The first safe harbor, referred to as the “Rate of Pay Safe Harbor” provides that an employee’s health insurance will be considered affordable provided the employee has an opportunity to elect self-only coverage that would not cost the employee more than 9.5% of his monthly rate of pay for his/her share (with the employer paying the balance).46  For hourly employees, the employee’s monthly rate of pay is equal to his/her hourly rate of pay multiplied by 130.47  For salaried employees, the employee’s monthly rate of pay is equal to the employee’s annual salary divided by 12.48  For example, for a full-time hourly employee that is paid $14 per hour, the employer could avoid paying the Affordability Penalty on that employee provided the employee’s monthly cost for selfonly coverage is no more than $172.90 ($14 x 130, multiplied by 9.5%).  For an administrator earning a salary of $30,000 per year, an employer could avoid paying the Affordability Penalty on that employee provided the administrator’s monthly cost for self-only coverage is no more than $237.50 ($30,000 divided 12, multiplied by 9.5%).    

b.
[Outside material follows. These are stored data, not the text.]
/-- An archive point is armed, taken, captured, acknowledged, sent again and aborted; a restore runs. (R348, R349, R350, R355,
R356, R358) -/
def Obligations.ArchivePointsAndRestore : Prop :=
  (∀ (path : Path) (full : Bool) (s : State) (p : Nat), s.pathMay path R.ARC_CMD = true → s.Up Page.ARC → p = s.sel path
      F.ARC_PART_SEL_PART → s.arcReason p = 0 → exec (.archiveArm path full) s = .next (((s.fset F.ARC_STAT_REASON p 0).fset
      F.ARC_STAT_STATE p 1).setArcPoint p (some ⟨full, (s.fset F.ARC_STAT_REASON p 0).rd64 R.ARC_POINT_LO p, 0, 0, 0, false, [],
      false⟩))) ∧
  (∀ (path : Path) (full : Bool) (s : State) (p : Nat), s.pathMay path R.ARC_CMD = true → s.Up Page.ARC → p = s.sel path
      F.ARC_PART_SEL_PART → s.arcReason p ≠ 0 → exec (.archiveArm path full) s = .next ((s.fset F.ARC_STAT_REASON p (s.arcReason
      p)).irq Page.ARC 2)) ∧
  (∀ (path : Path) (s : State) (p : Nat), s.pathMay path R.ARC_CMD = true → s.Up Page.ARC → p = s.sel path F.ARC_PART_SEL_PART →
      s.fget F.ARC_STAT_STATE p ≠ 0 → exec (.archiveAbort path) s = .next (((((s.mapJoin p).setArcPoint p none).fset
      F.ARC_STAT_STATE p 0).fset F.ARC_STAT_RESULT p 3).irq Page.ARC 0)) ∧
  (∀ (part : Fin 8) (s : State), s.Up Page.ARC → s.arcDue part.val = true → exec (.archivePoint part) s = .next (((s.fset
      F.ARC_STAT_LIVE part.val (s.capMap part.val)).bump F.ARC_SEQ_SEQ part.val).fset F.ARC_STAT_STATE part.val 2)) ∧
  (∀ (part : Fin 8) (s : State) (pt : ArcPoint), s.Up Page.ARC → s.arcPoint part.val = some pt → s.fget F.ARC_STAT_STATE part.val
      = 2 → pt.recs.length < clamp 1 64 (s.fget F.ARC_WINDOW_RECORDS) → exec (.captureRecord part) s = .next (State.arcWalk
      part.val (s.arcPlaces part.val) pt (s.wordsOut part.val))) ∧
  (∀ (part : Fin 8) (s : State) (pt : ArcPoint), s.Up Page.ARC → s.arcPoint part.val = some pt → s.fget F.ARC_STAT_STATE part.val
      = 3 → exec (.captureRecord part) s = .next (s.arcEnd part.val)) ∧
  (∀ (s : State) (p k : Nat) (pt : ArcPoint), s.fget F.ARC_TAB_COUNT_COUNT p ≤ pt.entry → State.arcWalk p (k + 1) pt s =
      ((s.setArcPoint p (some pt)).fset F.ARC_STAT_STATE p 3).arcEnd p) ∧
  (∀ (gate : Bool) (src : BitVec 20) (msg : List Byte) (s : State) (s1 : State), s.Up Page.FBP → s.rxCredits 6 true ≠ 0 → ¬
      262143 < src.toNat → gate = false → s1 = s.msgIn 6 true gate src.toNat msg → msg.length = 32 → fieldLE msg
      0 1 = 0x31 → fieldLE msg 1 1 = 1 → crcOk msg 28 = true → fieldLE msg 2 2 = 0 → fieldLE msg 12 16 = 0 → exec (.archiveAck
      gate src msg) s = .next ((List.range 8).foldl (fun (y : State) p => if (y.flag F.ARC_TARGET_VALID p && y.fget
      F.ARC_TARGET_NODE p == src.toNat && y.rd R.ARC_SEQ p == fieldLE msg 4 4 && decide (2 ≤ y.fget F.ARC_STAT_STATE p)) = true
      then y.arcAck p (fieldLE msg 8 4) else y) s1)) ∧
  (∀ (s : State) (p seq : Nat) (pt : ArcPoint), s.arcPoint p = some pt → pt.ended = true → (pt.recs.filter fun r => decide (seq <
      r.seq)) = [] → s.arcAck p seq = ((((s.setArcPoint p none).fset F.ARC_STAT_STATE p 0).fset F.ARC_STAT_RESULT p 1).set1
      F.ARC_STAT_DONE p).irq Page.ARC 3) ∧
  (∀ (part : Fin 8) (seq : Nat) (s : State) (pt : ArcPoint) (r : ArcRec), s.Up Page.ARC → s.arcPoint part.val = some pt →
      (pt.recs.find? fun r => r.seq == seq) = some r → r.resent < 8 → exec (.archiveResend part seq) s = .next (((s.setArcPoint
      part.val (some
      { pt with recs := pt.recs.map fun x => if x.seq == seq then { x with resent := x.resent + 1 } else x })).bump
      F.ARC_RESEND_CNT_COUNT).arcTransmit part.val r)) ∧
  (∀ (part : Fin 8) (seq : Nat) (s : State) (pt : ArcPoint) (r : ArcRec), s.Up Page.ARC → s.arcPoint part.val = some pt →
      (pt.recs.find? fun r => r.seq == seq) = some r → 8 ≤ r.resent → exec (.archiveResend part seq) s = .next (s.arcFail
      part.val 2)) ∧
  (∀ (part : Fin 8) (s : State) (s1 : State) (d : List Byte) (s2 : State), s.Up Page.ARC → (s.arc.restores.find? fun x => x.part
      == part.val) = none → s.fget F.PTC_STAT_STATE part.val ≠ 0 → s.fget F.PTC_STAT_STATE part.val ≠ 4 → s.qReady .restore
      part.val = true → s1 = (s.qHead .restore part.val 2).1 → (s.qHead .restore part.val 2).2 = some d → descHeadOk d false =
      true → fieldLE d 0 1 = 0x40 → s2 = s1.qTake .restore part.val → s2.arcDescReason part.val d = 0 → exec (.restore part) s =
      .next (State.arcRun (rsCount d + 1) ⟨part.val, s1.fget (QKind.head .restore) part.val, d, 0, fieldLE d 8 4 * 4096, [],
      false⟩ s2))

/-- Partitions are created, switched and reset; how fast an image moves is the model’s choice, log entry 89. (R367, R369, R373,
R375, R376, R377) -/
def Obligations.PartitionsCreatedSwitchedAndReset : Prop :=
  (∀ (path : Path) (s : State) (p : Nat), s.pathMay path R.PTC_CMD = true → s.Up Page.PTC → p = s.sel path F.PTC_PART_SEL_PART →
      s.createReason p ≠ 0 → exec (.createPart path) s = .next ((s.fset F.PTC_STAT_REASON p (s.createReason p)).irq Page.PTC 2)) ∧
  (∀ (path : Path) (s : State) (p : Nat) (s1 : State), s.pathMay path R.PTC_CMD = true → s.Up Page.PTC → p = s.sel path
      F.PTC_PART_SEL_PART → s.createReason p = 0 → s1 = ((s.fset F.PTC_STAT_REASON p 0).bump F.PTC_JOB_CNT_COUNT ((s.fset
      F.PTC_STAT_REASON p 0).fget F.PTC_CFG_CLIENT p)).topDownZero p → s1.seatHolder (s1.seatOf p) = none → exec (.createPart
      path) s = .next ((s1.clearSeat p).setPart p 2)) ∧
  (∀ (path : Path) (s : State) (p : Nat) (s1 : State) (r : Nat), s.pathMay path R.PTC_CMD = true → s.Up Page.PTC → p = s.sel path
      F.PTC_PART_SEL_PART → s.createReason p = 0 → s1 = ((s.fset F.PTC_STAT_REASON p 0).bump F.PTC_JOB_CNT_COUNT ((s.fset
      F.PTC_STAT_REASON p 0).fget F.PTC_CFG_CLIENT p)).topDownZero p → s1.seatHolder (s1.seatOf p) = some r → exec (.createPart
      path) s = .next (s1.setPart p 1)) ∧
  (∀ (path : Path) (s : State) (p : Nat), s.pathMay path R.PTC_CMD = true → s.Up Page.PTC → p = s.sel path F.PTC_PART_SEL_PART →
      s.switchReason p ≠ 0 → exec (.switchPart path) s = .next ((s.fset F.PTC_STAT_REASON p (s.switchReason p)).irq Page.PTC 2)) ∧
  (∀ (path : Path) (s : State) (p : Nat) (s1 : State), s.pathMay path R.PTC_CMD = true → s.Up Page.PTC → p = s.sel path
      F.PTC_PART_SEL_PART → s.switchReason p = 0 → s1 = s.fset F.PTC_STAT_REASON p 0 → exec (.switchPart path) s = .next
      (({ s1 with ptc := { s1.ptc with switches := s1.ptc.switches ++ [⟨s1.seatOf p, p, s1.seatHolder (s1.seatOf p), s1.tick.hall, false, false, 0, 0⟩] } }
      : State).switchBegin (s1.seatOf p))) ∧
  (∀ (seat : Fin 8) (time : BitVec 64) (s : State) (w : Switch) (s1 : State), s.Up Page.PTC → s1 = s.passTo time.toNat →
      (s1.ptc.switches.find? fun x => x.seat == seat.val) = some w → w.moving = true → s1.tower.critical = false → exec
      (.switchDone seat time) s = .next (s1.switchEnd w)) ∧
  (∀ (s : State) (seat r : Nat) (x : Switch), (s.ptc.switches.find? fun y => y.seat == seat) = some x → x.moving = false →
      s.seatHolder seat = some r → x.bound = true → Part.state s r = 2 → s.partQuiet r = true → s.switchBegin seat = ((s.setPart r 3).saveImage r).setSwitch { x with outP := some r, moving := true, began := s.tick.hall, left := s.imageBytes seat }) ∧
  (∀ (s : State) (x : Switch), s.switchEnd x =
      (let s2 := x.outP.elim s (fun r => s.setPart r 1)
       let s3 := (s2.loadImage x.inP).setPart x.inP 2
       let s4 : State := { s3 with ptc := { s3.ptc with switches := s3.ptc.switches.filter fun y => y.seat != x.seat } }
       let s5 := (((s4.fset F.PTC_SWITCH_US_US x.inP (min 65535 ((s4.tick.hall - x.began) / 1000))).set1 F.PTC_STAT_DONE x.inP).bump
           F.PTC_SWITCH_CNT_COUNT).irq Page.PTC 0
       (s5.ptc.resets.filter (·.waits)).foldl (fun (y : State) r => if r.part = x.inP ∨ some r.part = x.outP then y.resetBegin r.part
           else y) s5)) ∧
  (∀ (path : Path) (s : State) (p : Nat), s.pathMay path R.PTC_CMD = true → s.Up Page.PTC → p = s.sel path F.PTC_PART_SEL_PART →
      Part.state s p = 0 → exec (.resetPart path) s = .next ((s.fset F.PTC_STAT_REASON p 1).irq Page.PTC 2)) ∧
  (∀ (path : Path) (s : State) (p : Nat), s.pathMay path R.PTC_CMD = true → s.Up Page.PTC → p = s.sel path F.PTC_PART_SEL_PART →
      Part.state s p ≠ 0 → exec (.resetPart path) s = .next ((s.fset F.PTC_STAT_REASON p 0).resetPart p)) ∧
  (∀ (s : State) (p : Nat), Part.state s p = 3 → s.resetPart p =
      { s with ptc := { s.ptc with resets := (s.ptc.resets.filter fun x => x.part != p) ++ [⟨p, s.tick.hall, false, true⟩] } }) ∧
  (∀ (part : Fin 8) (s : State) (s1 : State), s.Up Page.PTC → s1 = s.emptyDrained → Part.state s1 part = 4 → exec (.drainLimit
      part) s = .next ((List.range 16).foldl (fun (y : State) g => if Grp.part y g = part.val ∧ y.slotTaken g = true then
      ((y.dissolveSlot g).logErr { block := Page.PTC, code := 0x0802, sev := 1, part := some part.val }).irq Page.PTC 3 else y) s1)) ∧
  (∀ (part : Fin 8) (s : State) (s1 : State), s.Up Page.PTC → s1 = s.emptyDrained → Part.state s1 part = 4 → s1.resetQuiet part
      = true → exec (.resetDone part) s = .next (s1.resetEnd part)) ∧
  (∀ (s : State), s.Up Page.PTC → exec .slowdownWindow s = .next
      (let s1 := (List.range 8).foldl (fun (y : State) p => y.slowdown p) s
       { s1 with ptc := { s1.ptc with slow := [] } }))

/-- Error records are taken and injected, the fatal bit is cleared, and a response of the external tier ends its request; that an
access’s data do not wait for the response is the model’s choice, log entry 71. (R387, R390, R393, R450, R451) -/
def Obligations.ErrorRecordsAndInjection : Prop :=
  (∀ (s : State), s.pathMay .port R.ERU_POP = true → s.pageUp Page.ERU = true → exec (.eruPop .port) s = .next
      { s with eru := { s.eru with queue := s.eru.queue.drop 1 } }) ∧
  (∀ (c : Fin 4) (s : State) (r : ErrRec) (l : List ErrRec) (s1 : State), s.pathMay (.core c) R.ERU_POP = true → s.pageUp Page.ERU
      = true → s.eru.queue = r :: l → s1 =
      (let s0 := { s with eru := { s.eru with queue := l } }
       { s0 with mgmt := { s0.mgmt with log := s0.mgmt.log ++ [r.bytes] } })→ exec (.eruPop (.core c)) s = .next (if r.code = 0x0402 ∨ r.code = 0x0409 ∨ r.code = 0x040A then s1.notify 0x8004 ([r.code] ++
      r.detail) else s1)) ∧
  (∀ (path : Path) (value : Word) (s : State), s.pathMay path R.ERU_INJECT = true → s.pageUp Page.ERU = true → exec (.eruInject
      path value) s = .next (if bits value.toNat 16 2 = 3 then s else s.logErr
      { block := Page.ERU, code := bits value.toNat 0 16, sev := bits value.toNat 16 2, injected := true })) ∧
  (∀ (path : Path) (s : State), s.pathMay path R.ERU_STAT = true → s.pageUp Page.ERU = true → exec (.fatalClear path) s = .next
      (if s.fatalNow = true then s else s.set0 F.ERU_STAT_FATAL)) ∧
  (∀ (granule : BitVec 29) (wr err : Bool) (s : State), s.run = .running → (err = false ∨ extSize ≤ 64 * granule.toNat) → exec
      (.xtResponse granule wr err) s = .next (s.xtAnswer wr granule.toNat)) ∧
  (∀ (granule : BitVec 29) (wr err : Bool) (s s1 : State), s.run = .running → err = true → s1 = s.xtAnswer wr granule.toNat → ¬ extSize ≤ 64 * granule.toNat → ((s1.tagAt
      granule.toNat = none ∧ s1.codedAt .t2 (64 * granule.toNat) = none) ∨ wr = true) → exec (.xtResponse granule wr err) s =
      .next ((s1.logErr { block := Page.TWC, code := 0x0102, sev := 1, kind := 3, addr := 64 * granule.toNat }).extPoison
      granule.toNat))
Form W-2 Safe Harbor:    

The second safe harbor, referred to as the “W-2 Safe Harbor” provides that an employer will not be subject to the Affordability Penalty with respect to an employee provided the employee is provided the opportunity to purchase self-only coverage at an annual cost of not more than 9.5% of his/her wages, as reported in Box 1 of Form W-2.49  For example, if self-only coverage costs $6,000 and the employee received $20,000 of wages, as reported in Box 1 of his Form W-2, the coverage would be deemed affordable provided the employee was not made to pay more than $1,900 for his share of self-only coverage for the year (9.5% of $20,000 equals $1,900).  In this example further assume the employee’s contract calls for him to pay 30% of the cost of self-only coverage and that the total cost of self-only coverage is $6,000.  In this example, the employee would be required to pay $1,800 for his share of self-only coverage (30% of the $6,000 total cost) and the coverage would be deemed affordable because his required contribution of $1,800 does not exceed 9.5% of his wages as reported in Box 1 of W-2.

One potential complication with the Form W-2 Safe Harbor is that an employer does not finalize the Form W-2 until after the end of the year so it will be difficult to know for sure if the employer is complying with the Form W-2 safe harbor until the year is over and the Form W-2 is issued.  By then it would be too late to make adjustments to the cost of the employee’s health insurance.  Also, wages reported in Box 1 of Form W-2 are the employee’s “taxable wages” or gross wages, less tax-free contributions to tax qualified employee benefit plans such as 401(k) plans.  Therefore, two employees holding the same position with the same salary could have very different taxable wages depending upon the amount each decides to contribute to their respective 401(k) plan or other tax qualified employee benefit plan.  As a result, most employers will find the Rate of Pay Safe Harbor more useful in avoiding the Affordability Penalty than the Form W-2 Safe Harbor.